Les trappes, par où s’effectuent les apparitions et les engloutissemens, servent aussi aux prestigieux changemens de costume : cette vieille en haillons, courbée en deux, n’est autre, vous le devinez, que la ravissante fée des eaux. Son vêtement n’est formé que de deux pièces, l’une devant, l’autre derrière, du haut en bas desquelles passent des cordelettes, pourvues d’un anneau à leur extrémité inférieure. Au moment où doit s’opérer sa transformation, l’actrice se place au point de repère, marqué à la craie, et détache prestement la rosette qui retient les fils autour de son cou. Une trappe discrète s’entr’ouvre, la main d’un machiniste saisit les anneaux, et toute la défroque, entraînée par eux, est escamotée en une seconde. D’autres trappes, dites « à tampon, » usitées dans les pantomimes, lancent à deux mètres en l’air des clowns, qui retombent sur leurs pieds après quelques cabrioles. D’autres encore, composées de volets en lames d’acier flexible, permettent de s’engouffrer brusquement dans le sol ou de s’enfoncer dans un mur qui ne présente aucune fissure apparente.

Si les démons et les mauvais génies sortent des dessous et y rentrent, c’est du cintre que doivent descendre les sylphes, les anges et autres individualités affectives ; c’est là aussi qu’elles remontent après avoir rempli leur mission.
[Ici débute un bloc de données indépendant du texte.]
theorem step_shortens_script (k : Nat) (s : State) (h : AtRestWith (k + 1) s) :
    ∃ t, step s = .next t ∧ AtRestWith k t := by
  obtain ⟨hrest, hlength⟩ := h
  obtain ⟨t, ht, hto⟩ := step_of_atRest hrest
  refine ⟨t, ht, hto.atRest hrest, ?_⟩
  rw [hto.script, List.length_tail, hlength, Nat.add_sub_cancel]

/-! ### A cycle after new port words -/

/-- An invocation of the production word at an idle block is a cycle (30_encoding.md R60). -/
theorem step_update {s : State} {rest : List EnvAction} (h : s.script = .invoke 0xC0000#20 :: rest)
    (hidle : s.phase = .idle) : step s = .next (updateResult (setScript rest s)) :=
  step_invoke h hidle

theorem updateResult_phase (s : State) : (updateResult s).phase = .idle := rfl

theorem updateResult_script (s : State) : (updateResult s).script = s.script := operationResult_script .update s

/-- A cycle invoked once the environment has set both input ports runs on the words it set (30_encoding.md R76). -/
theorem run_setPorts_update {s : State} {v st : Word} (hidle : s.phase = .idle)
    (h : s.script = [.setSensor v, .setStatus st, .invoke 0xC0000#20]) :
    core.run 3 s = .next (updateResult { s with sensorPort := v, statusPort := st, script := [] }) := by
  calc core.run 3 s
    _ = core.run 2 { s with sensorPort := v, script := [.setStatus st, .invoke 0xC0000#20] } :=
      core_run_succ 2 s _ (step_setSensor h)
    _ = core.run 1 { s with sensorPort := v, statusPort := st, script := [.invoke 0xC0000#20] } :=
      core_run_succ 1 _ _ (step_setStatus rfl)
    _ = .next (updateResult { s with sensorPort := v, statusPort := st, script := [] }) :=
      core_run_succ 0 _ _ (step_update rfl hidle)

/-! ### The obligations -/

/-- Settles O50: an idle block answers every action, and each kind of step keeps the invariant. -/
theorem stepProgressesAndKeepsTheInvariant : Obligations.StepProgressesAndKeepsTheInvariant := fun _ h =>
  step_keeps_inv h

/-- Settles O51: by induction on the number of steps. -/
theorem runsNeverStopAndKeepTheInvariant : Obligations.RunsNeverStopAndKeepTheInvariant :=
  run_of_step (P := fun _ => Inv) fun _ _ => step_keeps_inv

/-- Settles O54: only `UPDATE` and another agent write the display, and the second is excluded. -/
theorem stepKeepsTheDisplayDefined : Obligations.StepKeepsTheDisplayDefined := fun _ _ hdef halone h =>
  (stepTo_of_step h).displayDefined hdef halone

/-- Settles O52: by induction on the number of actions left, each step taking one. -/
theorem scriptsRunToTheirEnd : Obligations.ScriptsRunToTheirEnd := by
  intro s h
  obtain ⟨t, ht, hrest, hlength⟩ := run_of_step step_shortens_script s.script.length s ⟨h, rfl⟩
  exact ⟨t, ht, List.length_eq_zero_iff.1 hlength, hrest⟩

/-- Settles O48: every operation answers, and a step that does not is the refused invocation. -/
theorem nothingStopsButAnInvocationWhileBusy : Obligations.NothingStopsButAnInvocationWhileBusy := by
  refine ⟨exec_eq_next, fun s f h => ?_, fun s r h => ?_⟩
  · obtain ⟨t, ht, -⟩ | ⟨hrefused, -⟩ := step_cases s
    · exact nomatch h.symm.trans ht
    · exact nomatch h.symm.trans hrefused
  · obtain ⟨t, ht, -⟩ | ⟨hrefused, hbusy, hinvoke⟩ := step_cases s
    · exact nomatch h.symm.trans ht
    · exact ⟨Host.Outcome.refused.inj (h.symm.trans hrefused), hbusy, hinvoke⟩

/-- Settles O47: the first cycle leaves the block idle and the script as it was; the second finds trusted words on the
ports, on which alone its outcome depends. -/
theorem cycleAfterAFaultRecovers : Obligations.CycleAfterAFaultRecovers := by
  intro s v st hrest htrusted hscript
  have hrun := run_setPorts_update (v := v) (st := st) (updateResult_phase (setScript _ s))
    (updateResult_script (setScript _ s))
  rw [← core_run_succ 3 s _ (step_update hscript hrest)] at hrun
  obtain ⟨hsf, hret, htrace, hdisplay, hcomposed, -⟩ := updateResult_of_trusted
    (s := { updateResult (setScript _ s) with sensorPort := v, statusPort := st, script := [] }) htrusted
  refine ⟨_, hrun, hret, hsf, (updateResult_ef_eq_sf _).trans hsf, ?_, ?_, updateResult_script _⟩
  · rwa [hdisplay]
  · rw [htrace, hdisplay]

/-- Settles O8: the invocation is the whole step. -/
theorem stepRunsTheInvokedOperation : Obligations.StepRunsTheInvokedOperation := fun _ _ _ h hidle =>
  step_invoke_of_idle h hidle
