/-- A repeat past the header's total (42_inflate_blocks.md R276). -/
theorem repeatLength_past {s : State} {v base extra : Nat} (hr : s.CanRead extra) (he : extra ≤ 16)
    (hn : s.lengthTotal < s.dyn.lens.length + (base + s.field 0 extra)) :
    repeatLength v base extra s = .err .invalidHuffmanTable (s.afterRead extra extra) := by
  rw [repeatLength, getBits_ok hr he, Res.ok_bind]
  exact if_pos hn

theorem repeatLength_run_ok {s : State} {v base extra : Nat} (hr : s.CanRead extra) (he : extra ≤ 16)
    (hn : s.dyn.lens.length + (base + s.field 0 extra) ≤ s.lengthTotal) : (repeatLength v base extra s).run =
      .next ((s.afterRead extra extra).pushLengths (base + s.field 0 extra) v) := by
  rw [repeatLength_ok hr he hn]
  rfl

theorem repeatLength_run_past {s : State} {v base extra : Nat} (hr : s.CanRead extra) (he : extra ≤ 16)
    (hn : s.lengthTotal < s.dyn.lens.length + (base + s.field 0 extra)) :
    (repeatLength v base extra s).run = .next ((s.afterRead extra extra).raise .invalidHuffmanTable) := by
  rw [repeatLength_past hr he hn]
  rfl

theorem clRep16Step_some {s : State} {v : Nat} (h : s.dyn.lens.getLast? = some v) :
    clRep16Step s = repeatLength v 3 2 s := by
  rw [clRep16Step, h]

theorem clRep16Step_nil {s : State} (h : s.dyn.lens = []) : clRep16Step s = .err .invalidHuffmanTable s := by
  rw [clRep16Step, h]
  rfl

/-- Symbols up to 15 stand for themselves (42_inflate_blocks.md R272). -/
theorem clStep_literal {v : Nat} (hv : v ≤ 15) (s : State) : clStep v s = .ok () (s.pushLengths 1 v) := by
  have hval : (BitVec.ofNat 4 v).toNat = v := by rw [BitVec.toNat_ofNat]; omega
  rw [clStep, if_pos (by omega), clLenStep, hval]

/-! ### The code-length code -/

theorem clCount_le (hclen : BitVec 4) : clCount hclen ≤ 19 := by
  have := hclen.isLt
  unfold clCount
  omega

end Sys2Proof.Machine

namespace Sys2Proof.Claims

open Sys2Proof.Machine

/-- Settles O19: each repeat within the total and past it, and a 16 with no length before it. -/
theorem codeLengthInstructionsAppend : Obligations.CodeLengthInstructionsAppend := by
  intro s
  refine ⟨fun len => rfl, fun v hv hr hn => ?_, fun hr => repeatLength_run_ok hr (by decide),
    fun hr => repeatLength_run_ok hr (by decide), fun hnil => ?_, fun hne hr hn => ?_,
    fun hr => repeatLength_run_past hr (by decide), fun hr => repeatLength_run_past hr (by decide)⟩
  · show (clRep16Step s).run = _
    rw [clRep16Step_some hv]
    exact repeatLength_run_ok hr (by decide) hn
  · show (clRep16Step s).run = _
    rw [clRep16Step_nil hnil]
    rfl
  · show (clRep16Step s).run = _
    rw [clRep16Step_some (List.getLast?_eq_some_getLast hne)]
    exact repeatLength_run_past hr (by decide) hn

/-! ### A state inside a header -/

/-- The state inside a header whose fields and code-length code are those of `d`, with `lens` read so far
(log entry 7). -/
def inHeader (s : State) (d : DynScratch) (lens : List Nat) : State := s.withDyn { d with lens := lens }

theorem inHeader_field (s : State) (d : DynScratch) (lens : List Nat) (k n : Nat) :
    (inHeader s d lens).field k n = s.field k n := State.withDyn_field s _ k n

theorem inHeader_afterRead (s : State) (d : DynScratch) (lens : List Nat) (want n : Nat) :
    (inHeader s d lens).afterRead want n = inHeader (s.afterRead want n) d lens := State.withDyn_afterRead s _ want n

theorem inHeader_canRead {s : State} {n : Nat} (h : s.CanRead n) (d : DynScratch) (lens : List Nat) :
    (inHeader s d lens).CanRead n := State.withDyn_canRead h _

/-- The scratch of a header does not show in its error. -/
theorem raisesLike_inHeader (s : State) (d : DynScratch) (lens : List Nat) : RaisesLike s (inHeader s d lens) :=
  fun _ => rfl

theorem ReadsSymbol.inHeader {c : Table} {s u : State} {v : Nat} (h : ReadsSymbol c s v u) (d : DynScratch)
    (lens : List Nat) : ReadsSymbol c (inHeader s d lens) v (inHeader u d lens) := by
  obtain ⟨hmax, hbound, hread, hlen, hle, hv, rfl⟩ := h
  simp only [ReadsSymbol, inHeader_field, inHeader_afterRead]
  exact ⟨hmax, hbound, inHeader_canRead hread d lens, hlen, hle, hv, trivial⟩

/-- A symbol that has been read leaves the BitReader in order. -/
theorem ReadsSymbol.canRead_zero {c : Table} {s u : State} {v : Nat} (h : ReadsSymbol c s v u) : u.CanRead 0 := by
  obtain ⟨-, hbound, hread, -, hle, -, rfl⟩ := h
  obtain ⟨hok, -, -⟩ := hread.bits.afterRead_moves (want := c.max) (by omega) (hle.trans (s.fetches_enough c.max))
  exact ⟨hok, Nat.zero_le _, hread.inCapOk⟩

theorem ReadsSymbol.raisesLike {c : Table} {s u : State} {v : Nat} (h : ReadsSymbol c s v u) : RaisesLike s u := by
  obtain ⟨-, -, -, -, -, -, rfl⟩ := h
  exact raisesLike_afterRead s _ _

/-! ### The loop -/

section Loop

variable {d : DynScratch} {s u t : State} {lens all : List Nat} {v : Nat}

/-- A turn of the loop while lengths are missing (42_inflate_blocks.md R270). -/
theorem clLoop_missing (hl : lens.length < d.hlit + d.hdist) (k : Nat) : clLoop (k + 1) (inHeader s d lens) =
    (getCode d.clt (inHeader s d lens)).bind fun v w => (clStep v w).bind fun _ w => clLoop k w :=
  if_pos hl

/-- A turn of the loop that reads a symbol runs its instruction. -/
theorem clLoop_turn (hl : lens.length < d.hlit + d.hdist) (hs : ReadsSymbol d.clt s v u) (k : Nat) :
    clLoop (k + 1) (inHeader s d lens) = (clStep v (inHeader u d lens)).bind fun _ w => clLoop k w := by
  rw [clLoop_missing hl, (hs.inHeader d lens).getCode_eq, Res.ok_bind]

/-- The loop is over when all lengths are read. -/
theorem clLoop_over (hl : d.hlit + d.hdist ≤ lens.length) (k : Nat) :
    clLoop k (inHeader s d lens) = .ok () (inHeader s d lens) := by
  cases k with
  | zero => rfl
  | succ k => rw [clLoop]; exact if_neg (Nat.not_lt.2 hl)

/-- A repeat inside a header, within its total. -/
theorem repeatLength_inHeader {base extra : Nat} (hr : u.CanRead extra) (he : extra ≤ 16)
    (hn : lens.length + (base + u.field 0 extra) ≤ d.hlit + d.hdist) :
    repeatLength v base extra (inHeader u d lens) =
      .ok () (inHeader (u.afterRead extra extra) d (lens ++ List.replicate (base + u.field 0 extra) v)) := by
  have hfield := inHeader_field u d lens 0 extra
  rw [repeatLength_ok (inHeader_canRead hr d lens) he (by rw [hfield]; exact hn), hfield, inHeader_afterRead]
  rfl

/-- With turns enough for the lengths still to be read, the loop gets from `lens` read in `s` to `all` read in `t`,
with turns enough left. -/
def LoopReaches (d : DynScratch) (s : State) (lens : List Nat) (t : State) (all : List Nat) : Prop :=
  ∀ k, d.hlit + d.hdist ≤ lens.length + k →
    ∃ j, d.hlit + d.hdist ≤ all.length + j ∧ clLoop k (inHeader s d lens) = clLoop j (inHeader t d all)

/-- A turn that appends `n` lengths, before turns that reach `all`. -/
theorem LoopReaches.turn {w : State} {n x : Nat} (hl : lens.length < d.hlit + d.hdist) (hs : ReadsSymbol d.clt s v u)
    (hstep : clStep v (inHeader u d lens) = .ok () (inHeader w d (lens ++ List.replicate n x))) (hn : 1 ≤ n)
    (rest : LoopReaches d w (lens ++ List.replicate n x) t all) : LoopReaches d s lens t all := by
  intro k hk
  obtain ⟨k, rfl⟩ : ∃ j, k = j + 1 := ⟨k - 1, by omega⟩
  obtain ⟨j, hj, hloop⟩ := rest k (by rw [List.length_append, List.length_replicate]; omega)
  exact ⟨j, hj, by rw [clLoop_turn hl hs, hstep, Res.ok_bind, hloop]⟩

/-- The turns of R270 are turns of the machine's loop. -/
theorem CodeLengths.loopReaches (h : CodeLengths d.clt (d.hlit + d.hdist) s lens t all) :
    LoopReaches d s lens t all := by
  induction h with
  | none s lens => exact fun k hk => ⟨k, hk, rfl⟩
  | @literal s u t lens all v hl hs hv rest ih =>
    exact .turn (n := 1) hl hs (clStep_literal hv _) (Nat.le_refl 1) ih
  | @previous s u t lens all v hl hs hv hr hn rest ih =>
    exact .turn hl hs ((clRep16Step_some hv).trans (repeatLength_inHeader hr (by decide) hn)) (by omega) ih
  | zeros hl hs hr hn rest ih => exact .turn hl hs (repeatLength_inHeader hr (by decide) hn) (by omega) ih
  | manyZeros hl hs hr hn rest ih => exact .turn hl hs (repeatLength_inHeader hr (by decide) hn) (by omega) ih

end Loop

/-! ### The parts of a header -/

/-- The code-length code lengths are the fields of the header, put in CL_ORDER (42_inflate_blocks.md R271). -/
theorem codeLengthLengths_eq (s : State) {n : Nat} (hn : n ≤ 19) :
    codeLengthLengths s n = clLengths ((List.range n).map fun i => s.field (3 * i) 3) := by
  rw [clLengths_eq (by simpa using hn)]
  refine List.map_congr_left fun v _ => ?_
  show (if clOrder.idxOf v < n then s.field (3 * clOrder.idxOf v) 3 else 0) = _
  simp only [List.length_map, List.length_range]
  split
  next h => rw [List.getD_eq_getElem _ _ (by simpa using h), List.getElem_map, List.getElem_range]
  next => rfl

theorem codeLengthLengths_le (s : State) (n : Nat) : ∀ l ∈ codeLengthLengths s n, l ≤ 15 := by
  intro l hl
  obtain ⟨v, -, rfl⟩ := List.mem_map.1 hl
  split
  · have := s.field_lt (3 * clOrder.idxOf v) 3
    show s.field (3 * clOrder.idxOf v) 3 ≤ 15
    omega
  · exact Nat.zero_le _

/-- The code-length code has at most 15 bits (41_huffman.md R221). -/
theorem max_le_of_codeLengthLengths {s : State} {n : Nat} {clt : Table}
    (h : buildTable (codeLengthLengths s n) true = some clt) : clt.max ≤ 15 := by
  obtain ⟨hmax, -, -⟩ := buildTable_entry h
  exact hmax ▸ maxLength_le (codeLengthLengths_le s n)

theorem buildTableStep_some {lens : List Nat} {used : Bool} {c : Table} (h : buildTable lens used = some c)
    (s : State) : buildTableStep lens used s = .ok c s := by
  rw [buildTableStep, h]

theorem buildTableStep_none {lens : List Nat} {used : Bool} (h : buildTable lens used = none) (s : State) :
    buildTableStep lens used s = .err .invalidHuffmanTable s := by
  rw [buildTableStep, h]

/-- Too few bits for the code-length fields (42_inflate_blocks.md R270). -/
theorem readClLengths_fails {n : Nat} {s : State} (hr : s.CanRead 0) (he : s.bitsLeft < 3 * n) :
    Fails (readClLengths n s) s .truncatedInput := by
  induction n generalizing s with
  | zero => omega
  | succ n ih =>
    refine getBits_first_fails hr (by decide) fun h3 => ?_
    have henough := h3.enough
    have hleft := State.afterRead_bitsLeft henough (s.fetches_enough 3)
    exact ((ih (State.CanRead.afterRead (n := 0) h3) (by omega)).bind _).mono (raisesLike_afterRead s 3 3)

/-- The scratch of a header before its first code length. -/
def headerStart (hlit hdist : BitVec 5) (clt : Table) : DynScratch :=
  { hlit := litCount hlit, hdist := distCount hdist, lens := [], clt := clt }

section Header

variable {hlit hdist : BitVec 5} {hclen : BitVec 4} {s t : State} {lens : List Nat} {clt : Table}

/-- The code-length fields are read before the code-length code is built. -/
theorem dynamicHeader_fields (hr : s.CanRead (3 * clCount hclen)) : dynamicHeader hlit hdist hclen s =
    (buildTableStep (codeLengthLengths s (clCount hclen)) true
      (s.afterRead (3 * clCount hclen) (3 * clCount hclen))).bind fun clt w =>
        (clLoop (litCount hlit + distCount hdist) (inHeader w (headerStart hlit hdist clt) [])).bind
          fun _ w => dynamicTables w := by
  rw [dynamicHeader, readClLengths_ok hr, Res.ok_bind, codeLengthLengths_eq s (clCount_le hclen)]
  rfl

/-- The lengths `lens` have been read from the header that begins in `s`, and `t` has those after them to read
(42_inflate_blocks.md R270). -/
structure HeaderReads (hlit hdist : BitVec 5) (hclen : BitVec 4) (s : State) (clt : Table) (t : State)
    (lens : List Nat) : Prop where
  fields : s.CanRead (3 * clCount hclen)
  code : buildTable (codeLengthLengths s (clCount hclen)) true = some clt
  turns : CodeLengths clt (litCount hlit + distCount hdist)
    (s.afterRead (3 * clCount hclen) (3 * clCount hclen)) [] t lens

/-- The header goes on with the lengths still missing, with turns enough for them. -/
theorem HeaderReads.dynamicHeader_eq (h : HeaderReads hlit hdist hclen s clt t lens) :
    ∃ j, litCount hlit + distCount hdist ≤ lens.length + j ∧ dynamicHeader hlit hdist hclen s =
      (clLoop j (inHeader t (headerStart hlit hdist clt) lens)).bind fun _ w => dynamicTables w := by
  have hreach := CodeLengths.loopReaches (d := headerStart hlit hdist clt) h.turns
  obtain ⟨j, hj, hloop⟩ := hreach (litCount hlit + distCount hdist) (Nat.le_add_left _ _)
  exact ⟨j, hj, by rw [dynamicHeader_fields h.fields, buildTableStep_some h.code, Res.ok_bind, hloop]⟩

/-- All lengths are read: the tables are built. -/
theorem HeaderReads.dynamicHeader_over (h : HeaderReads hlit hdist hclen s clt t lens)
    (hl : lens.length = litCount hlit + distCount hdist) : dynamicHeader hlit hdist hclen s =
      dynamicTables (inHeader t (headerStart hlit hdist clt) lens) := by
  obtain ⟨j, -, hdyn⟩ := h.dynamicHeader_eq
  rw [hdyn, clLoop_over (d := headerStart hlit hdist clt) hl.ge, Res.ok_bind]

/-- An invalid or empty literal/length code (42_inflate_blocks.md R277). -/
theorem dynamicTables_lit_invalid (hb : buildTable (lens.take (litCount hlit)) true = none) :
    dynamicTables (inHeader t (headerStart hlit hdist clt) lens) =
      .err .invalidHuffmanTable (inHeader t (headerStart hlit hdist clt) lens) := by
  show (buildTableStep (lens.take (litCount hlit)) true _).bind _ = _
  rw [buildTableStep_none hb]
  rfl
Les ascensions de cette sorte étaient fréquentes dès le milieu du siècle dernier et les procédés ont peu varié : au corsage matelassé, garni de courroies et de boucles, que portent les figurantes chargées de l’emploi, sont accrochés un et souvent deux fils d’acier, — pour le cas où l’un des deux se romprait, — et, si l’on souhaite qu’elles disparaissent par un vol oblique, un petit chariot, glissant sur des rails aériens, — le « brigandin, » — imprime une marche horizontale au fil qui les enlève verticalement.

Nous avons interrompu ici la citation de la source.